Implementing a bittorrent client with rust pt 1
How lovely torrenting works, the network system by which information can be passed amongst peers. This has enabled a widely used p2p (peer to peer) infrastructure for data sharing. This makes the deep end of the internet more interesting. I got interested in this technology while I was learning about the blockchain and the p2p system of communication. With this, I decided to implement one with rust.
This post will describe the technology, how it’s build and will serve as a documentation
for the project. The source code can be found here.
Note, this project takes re-inventing the wheels seriously since the point is to
understand the system, hence, functionalities that could easily be gotten from a library
will be rebuilt.
Structure of the project will be
Introduction
The technology of bittorrent bases its operations on the ability to allow downloaders
serve as uploaders of the same file they are downloading or have downloaded. This is called
seeding by peers in a swarm. This is obviously the distributed file sharing.
The entire file to be downloaded is broken into small chunks known as pieces each having
the same size. This can be breaking a 1mb file into 1000 1kb pieces or another chunk size.
Each piece is encrypted using a hash and can be verified from the torrent descriptor.
Bencode parser
The bencode parser works by consuming each character and translating into an enum struct I call BenStruct using the bencode specification. It simply uses delimiters to break store strings, integers, lists, dictionaries all in a linear format. Hence, bencode is a good way of storing complex data structures in a linear memory storage.
Spec summary for Bencode
-
Integers
These start with ‘i’ and end with ‘e’. The number can be negative. Examples are
i32e // decoded to 32 i0e // decodes to 0 i-56e // decodes to -56
I call them the Int variant in the BenStruct enum.
-
Bytes
These follow the format of a length followed by a colon “:” and then the bytes, eg
4:spam // decodes to "spam"
I call them the Byte variant in the BenStruct enum. Note, these are not necessarily ascii bytes hence bencode isn’t considered human-readable and should not be treated as text files.
-
Lists
Starting with a delimiter of ‘l’ and ending with ‘e’, it can contain other data types. It has no restriction on the data type of the children.

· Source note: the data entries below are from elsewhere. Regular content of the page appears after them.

/-- Settles O14: the row looks at the number, the flag and the ordinates, in this order. -/
theorem loadCurveReplacesOneCurve : Obligations.LoadCurveReplacesOneCurve := by
  intro host s a slot h hk
  have happ := ofKind_eq.2 hk
  refine ⟨fun hbad => ?_, fun n hn hflag => ⟨fun hbad => ?_, fun hgood => ?_⟩⟩
  · refine h.refused (execLoadCurve host) rfl rfl happ ?_
    split
    · next hlt => rw [if_pos (hbad.resolve_left (Nat.not_le.2 hlt))]
    · rfl
  · have hcurve : ¬curveValid (curveOrdinates slot) = true := by
      rw [curveValid_iff]
      rintro ⟨h1, h2⟩
      obtain ⟨i, hi | ⟨j, hij, hj⟩⟩ := hbad
      · exact absurd (h1 i) (Nat.not_le.2 hi)
      · exact absurd (h2 i j hij) (Nat.not_le.2 hj)
    refine h.refused (execLoadCurve host) rfl rfl happ ?_
    rw [dif_pos (by omega), if_neg (by simp [hflag]), if_neg hcurve]
  · have hcurve : curveValid (curveOrdinates slot) = true :=
      curveValid_iff.2 ⟨fun i => (hgood i).1, fun i j hij => (hgood i).2 j hij⟩
    have hlt : wholeWord slot 3 < 8 := by omega
    obtain ⟨t, ht, hF⟩ := h.done_by (c := .loadCurve host) (execLoadCurve host) rfl rfl happ
      (e := { s.landed host with curves := s.curves.set n.val (curveOrdinates slot) })
      (by
        rw [dif_pos hlt, if_neg (by simp [hflag]), if_pos hcurve]
        simp only [hn]
        rfl)
      (h.acted_unseen rfl rfl rfl rfl rfl rfl ⟨rfl, rfl, rfl, fun _ => rfl⟩)
    exact ⟨t, ht, hF.taken, hF.blocks.curves, hF.blocks.units, hF.blocks.lines, hF.blocks.partGrants, hF.blocks.pointer, hF.blocks.check,
      hF.blocks.intake, hF.blocks.timing, hF.blocks.scanPulses, hF.blocks.pending, hF.port⟩

/-- Settles O17: the entry is the intake's, and the status area shows it. -/
theorem setWatchWritesOneEntry : Obligations.SetWatchWritesOneEntry := by
  intro host s a slot u h hk hu
  have happ := ofKind_eq.2 hk
  refine ⟨fun hbad => ?_, fun k on low high hops => ?_⟩
  · refine h.refused (execSetWatch host) rfl rfl happ ?_
    rw [Ev.onUnit_some hu, hbad]
  · obtain ⟨t, ht, hF⟩ := h.done_by (c := .setWatch host) (execSetWatch host) rfl rfl happ (W := a.inStatus)
      (e := (s.landed host).updIntake fun i => { i with watches := i.watches.set k (Watch.written on u low high) })
      (by rw [Ev.onUnit_some hu, hops])
      (h.acted rfl rfl rfl rfl (fun _ k => absurd k List.not_mem_nil) (fun _ _ => id) fun _ => .inr)
    have hintake : t.intake = { s.intake with watches := s.intake.watches.set k (Watch.written on u low high) } := hF.blocks.intake
    refine ⟨t, ht, hF.taken, by rw [hintake], ?_, fun j hj => ?_, hF.blocks.units, hF.blocks.curves, hF.blocks.lines, hF.blocks.partGrants,
      hF.blocks.pointer, hF.blocks.check, hF.blocks.timing, hF.blocks.scanPulses, hF.blocks.pending, hF.port⟩
    · rw [hintake]
      simp [Watch.written]
    · rw [hintake]
      have hj' : k.val ≠ j.val := fun i => hj (Fin.ext i).symm
      simp [hj']
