-- ==== Sys2Proof/Proofs/RecordStore.lean ====
section
/-! PROOFS. The reading store (R167, R168): where a record is placed, when it is lost, and that no later write of the event touches it. -/

namespace Sys2Proof.Machine

variable {d e f : Ev} {s s' t t' : State} {a : Anchor} {host : List HostWrite} {o : OpenSegment} {record : List Word} {g : Nat} {x : Nat}

/-! ### Segments -/

/-- A word of segment g lies in the store. -/
theorem Anchor.inStore_of_segment (hg : g < a.segments) {i : Nat} (hi : i < a.segmentSize) : a.inStore (a.storeBase + g * a.segmentSize + i) := by
  have h1 : (g + 1) * a.segmentSize ≤ a.segments * a.segmentSize := Nat.mul_le_mul_right _ hg
  rw [Nat.succ_mul] at h1
  exact ⟨by omega, by omega⟩

/-- Segments share no word. -/
theorem Anchor.segments_apart {g h : Nat} (hgh : g ≠ h) :
    g * a.segmentSize + a.segmentSize ≤ h * a.segmentSize ∨ h * a.segmentSize + a.segmentSize ≤ g * a.segmentSize := by
  rcases Nat.lt_or_gt_of_ne hgh with k | k
  · left
    rw [← Nat.succ_mul]
    exact Nat.mul_le_mul_right _ k
  · right
    rw [← Nat.succ_mul]
    exact Nat.mul_le_mul_right _ k

theorem State.Linked.inStore_lt (h : s.Linked a) (hx : a.inStore x) : x < Config.memoryWords := by
  have hm := h.inMemory
  simp only [Anchor.regions, Region.inMemory, List.all_cons, List.all_nil, Bool.and_true, Bool.and_eq_true, decide_eq_true_iff] at hm
  obtain ⟨_, _, _, h4⟩ := hm
  obtain ⟨_, h2⟩ := hx
  generalize a.segments * a.segmentSize = k at h4 h2
  omega

theorem Region.apart {r q : Region} (h : (!r.shares q) = true) : r.base + r.words ≤ q.base ∨ q.base + q.words ≤ r.base := by
  by_contra k
  have h1 : r.base < q.base + q.words := by omega
  have h2 : q.base < r.base + r.words := by omega
  rw [Region.shares, decide_eq_true h1, decide_eq_true h2] at h
  cases h

/-- A word of the store is none of the anchor's, of a slot, of the mirror or of the status area. -/
theorem State.Linked.store_apart (h : s.Linked a) (hx : a.inStore x) : 16 ≤ x ∧ ¬a.inMirror x ∧ ¬a.inStatus x
    ∧ ∀ k < a.ringLength, x ≠ a.slotWord k 14 ∧ x ≠ a.slotWord k 15 := by
  have hd := h.disjoint
  simp only [Anchor.regions, disjointRegions, List.all_cons, List.all_nil, Bool.and_true, Bool.and_eq_true] at hd
  obtain ⟨⟨_, _, _, hanchor⟩, ⟨_, _, hring⟩, ⟨_, hmirror⟩, hstatus⟩ := hd
  have h1 := Region.apart hanchor
  have h2 := Region.apart hring
  have h3 := Region.apart hmirror
  have h4 := Region.apart hstatus
  unfold Anchor.inStore at hx
  simp only [anchorRegion, Config.anchorWords, Config.slotWords, Config.mirrorWords, Config.statusWords] at h1 h2 h3 h4
  simp only [Anchor.slotWord, Anchor.inMirror, Anchor.inStatus, Config.slotWords, Config.mirrorWords, Config.statusWords]
  generalize a.segments * a.segmentSize = k at hx h1 h2 h3 h4
  refine ⟨by omega, by omega, by omega, fun j hj => ⟨by omega, by omega⟩⟩

/-! ### A record that is placed -/

theorem Ev.appendRecord_recordAt (hl : e.toState.Linked a) (hg : e.port.segment < a.segments) (hf : 1 ≤ o.fillPoint)
    (hlen : o.fillPoint + record.length ≤ a.segmentSize) :
    (e.appendRecord a o record).toState.RecordAt a e.port.segment o.fillPoint o.records o.sequence record := by
  have hend : a.storeBase + e.port.segment * a.segmentSize + o.fillPoint + record.length ≤ Config.memoryWords := by
    have h0 := hl.inStore_lt (Anchor.inStore_of_segment hg (i := a.segmentSize - 1) (by omega))
    omega
  have hbase : e.segmentBase a = a.storeBase + e.port.segment * a.segmentSize := rfl
  have hw1 := Memory.write_wf e.mem (e.segmentBase a + o.fillPoint) record hl.wf
  refine ⟨rfl, rfl, ?_, ?_⟩
  · show Memory.readWords (Memory.write (Memory.write e.mem (e.segmentBase a + o.fillPoint) record) (e.segmentBase a)
      [segmentHeader false (o.records + 1) o.sequence]) (a.storeBase + e.port.segment * a.segmentSize + o.fillPoint) record.length = record
    rw [← hbase] at hend ⊢
    rw [Memory.readWords_write_apart hw1 (.inr (by simp only [List.length_singleton]; omega))]
    exact Memory.readWords_write hl.wf (by omega)
  · show Memory.read (Memory.write (Memory.write e.mem (e.segmentBase a + o.fillPoint) record) (e.segmentBase a)
      [segmentHeader false (o.records + 1) o.sequence]) (a.storeBase + e.port.segment * a.segmentSize) = _
    rw [← hbase] at hend ⊢
    rw [Memory.read_write _ _ _ _ hw1, if_pos (by simp only [List.length_singleton]; omega)]
    simp

theorem Ev.mem_standing (m : Memory) (b : Nat) : (b, Memory.read m b) ∈ Memory.standing m b 1 := by
  simp [Memory.standing]

theorem headerEmpty_iff (w : Word) : headerEmpty w = true ↔ Decode.bits w 0 4 = 0 := by simp [headerEmpty]

/-- Step 1 of R167. -/
theorem Ev.openAndPlace_placed (hl : e.toState.Linked a) (hg : e.port.segment < a.segments) (ho : e.port.openSegment = none)
    (hlen : 1 + record.length ≤ a.segmentSize) : e.toState.PlacedFrom (e.openAndPlace a record).toState a e.port.segment
      (Memory.read e.mem (a.storeBase + e.port.segment * a.segmentSize)) record := by
  have hbase : e.segmentBase a = a.storeBase + e.port.segment * a.segmentSize := rfl
  unfold Ev.openAndPlace State.PlacedFrom
  rw [← hbase]
  by_cases hempty : headerEmpty (Memory.read e.mem (e.segmentBase a)) = true
  · rw [if_pos hempty, if_pos ((headerEmpty_iff _).1 hempty)]
    have hmem : e.segmentBase a < Config.memoryWords := hl.inStore_lt (Anchor.inStore_of_segment hg (i := 0) (by omega))
    have hl' : (e.openSegment a).toState.Linked a :=
      ⟨hl.attached, hl.anchor, hl.inMemory, hl.disjoint, Memory.write_wf _ _ _ hl.wf⟩
    refine ⟨Ev.appendRecord_recordAt (e := e.openSegment a) hl' hg le_rfl hlen, rfl, rfl, ?_⟩
    have hheader : Memory.read (Memory.write (e.openSegment a).mem (e.segmentBase a + 1) record) (e.segmentBase a)
        = segmentHeader false 0 e.port.fillSequence := by
      rw [Memory.read_write_outside _ _ _ _ hl'.wf (by omega)]
      refine (Memory.read_write _ _ _ _ hl.wf).trans ?_
      rw [if_pos (by simp only [List.length_singleton]; omega)]
      simp
    rw [← hheader]
    exact List.mem_append_left _ (Ev.mem_standing _ _)
  · rw [if_neg hempty, if_neg fun k => hempty ((headerEmpty_iff _).2 k)]
    refine ⟨rfl, ho, rfl, rfl, ?_⟩
    rw [Ev.loseRecord, Ev.noticePending_raise]
    simp

/-! ### What later writes leave -/

/-- The port's place in the store, and the words of the store, are the same. -/
structure State.SameStore (a : Anchor) (s t : State) : Prop where
  segment : t.port.segment = s.port.segment
  openSegment : t.port.openSegment = s.port.openSegment
  fillSequence : t.port.fillSequence = s.port.fillSequence
  lostScans : t.port.lostScans = s.port.lostScans
  words : ∀ x, a.inStore x → Memory.read t.mem x = Memory.read s.mem x

theorem State.SameStore.refl (a : Anchor) (s : State) : s.SameStore a s := ⟨rfl, rfl, rfl, rfl, fun _ _ => rfl⟩

theorem State.SameStore.trans {r : State} (h : State.SameStore a r s) (k : State.SameStore a s t) : State.SameStore a r t :=
  ⟨k.segment.trans h.segment, k.openSegment.trans h.openSegment, k.fillSequence.trans h.fillSequence, k.lostScans.trans h.lostScans,
    fun x hx => (k.words x hx).trans (h.words x hx)⟩

/-- A record that has been placed stays: the store is the same, and what has been raised or kept as unfinished is kept. -/
structure State.StoreKept (a : Anchor) (s t : State) : Prop extends s.SameStore a t where
  notices : ∀ n, s.noticePending n = true → t.noticePending n = true
  unfinished : s.unfinished ⊆ t.unfinished

theorem State.StoreKept.trans {r : State} (h : State.StoreKept a r s) (k : State.StoreKept a s t) : State.StoreKept a r t :=
  ⟨h.toSameStore.trans k.toSameStore, fun n j => k.notices n (h.notices n j), List.Subset.trans h.unfinished k.unfinished⟩

theorem State.RecordAt.kept {fill records : Nat} {sequence : BitVec 16} (h : t'.RecordAt a g fill records sequence record)
    (k : t'.SameStore a t) (hg : g < a.segments) (hlen : fill + record.length ≤ a.segmentSize) (h0 : 0 < a.segmentSize) :
    t.RecordAt a g fill records sequence record := by
  refine ⟨k.segment.trans h.position, k.openSegment.trans h.opened, ?_, ?_⟩
  · refine (Memory.readWords_congr fun y h1 h2 => k.words y ?_).trans h.words
    obtain ⟨i, rfl⟩ := Nat.exists_eq_add_of_le (show a.storeBase + g * a.segmentSize ≤ y by omega)
    exact Anchor.inStore_of_segment hg (by omega)
  · exact (k.words _ (Anchor.inStore_of_segment hg (i := 0) h0)).trans h.header

theorem State.RecordLost.kept (h : s'.RecordLost t' g) (hs : s'.SameStore a s) (k : t'.StoreKept a t) : s.RecordLost t g :=
  ⟨k.segment.trans h.position, k.openSegment.trans h.opened, by rw [k.fillSequence, h.sequence, hs.fillSequence],
    by rw [k.lostScans, h.lost, hs.lostScans], k.notices _ h.raised⟩

theorem State.PlacedFrom.kept {header : Word} (h : s'.PlacedFrom t' a g header record) (hs : s'.SameStore a s) (k : t'.StoreKept a t)
    (hg : g < a.segments) (hlen : 1 + record.length ≤ a.segmentSize) : s.PlacedFrom t a g header record := by
  unfold State.PlacedFrom at h ⊢
  split at h
  · next hb =>
    obtain ⟨h1, h2, h3, h4⟩ := h
    rw [if_pos hb, hs.fillSequence, hs.lostScans]
    exact ⟨h1.kept k.toSameStore hg hlen (by omega), by rw [k.fillSequence, h2], by rw [k.lostScans, h3], k.unfinished h4⟩
  · next hb =>
    rw [if_neg hb]
    exact h.kept hs k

li32e4:spami-56ee // decoded to [32, "spam", -56]
-
Dictionaries or Structs
The last standard data type. This is used to represent a key pair data structure. Following the format of starting with ‘d’ and ending with ‘e’. The keys are immediately followed by the value. The keys must be byte strings and must be sorted by lexicographical order.
d3:bar4:spam3:fooi45ee // decoded to {"bar": "spam", "foo": 45}
Algorithm for parsing bencode
My guide for parsing the bencode is actually an advantage from learning more on
data structures. I’ve always known what recursions are but until recently, I had a
view on how things work deeply and how the activation record
and the stack
works.
With this, I have a really better and interesting visualization of recursion in my head.
My notes on this recursion are here.
How this works recursively is
func process_bencode:
c = consume a character
match type of c and with type using spec summary above:
type int | byte => consume int | byte
type list => {
let base_vec = some form of vector
loop while list hasn't ended (use spec)
base_vec appends process_bencode() // note this recursion allows Nested lists
return base_vec
}
type dict => {
let base_hash_map = some form of hash_map
loop while dict hasn't ended
let key = process_bencode() // recursion from here
assert key is string
let value = process_bencode() // for any form of
base_hash_map inserts (key, value)
return base_hash_map
}
This is basically the flow I’m using with parsing bencode.
Next will be going on figuring out the structuring and the http section, sweet. For this, planning to implement a concurrent solution or building on hyper. How this goes, will be discussed in their respective parts.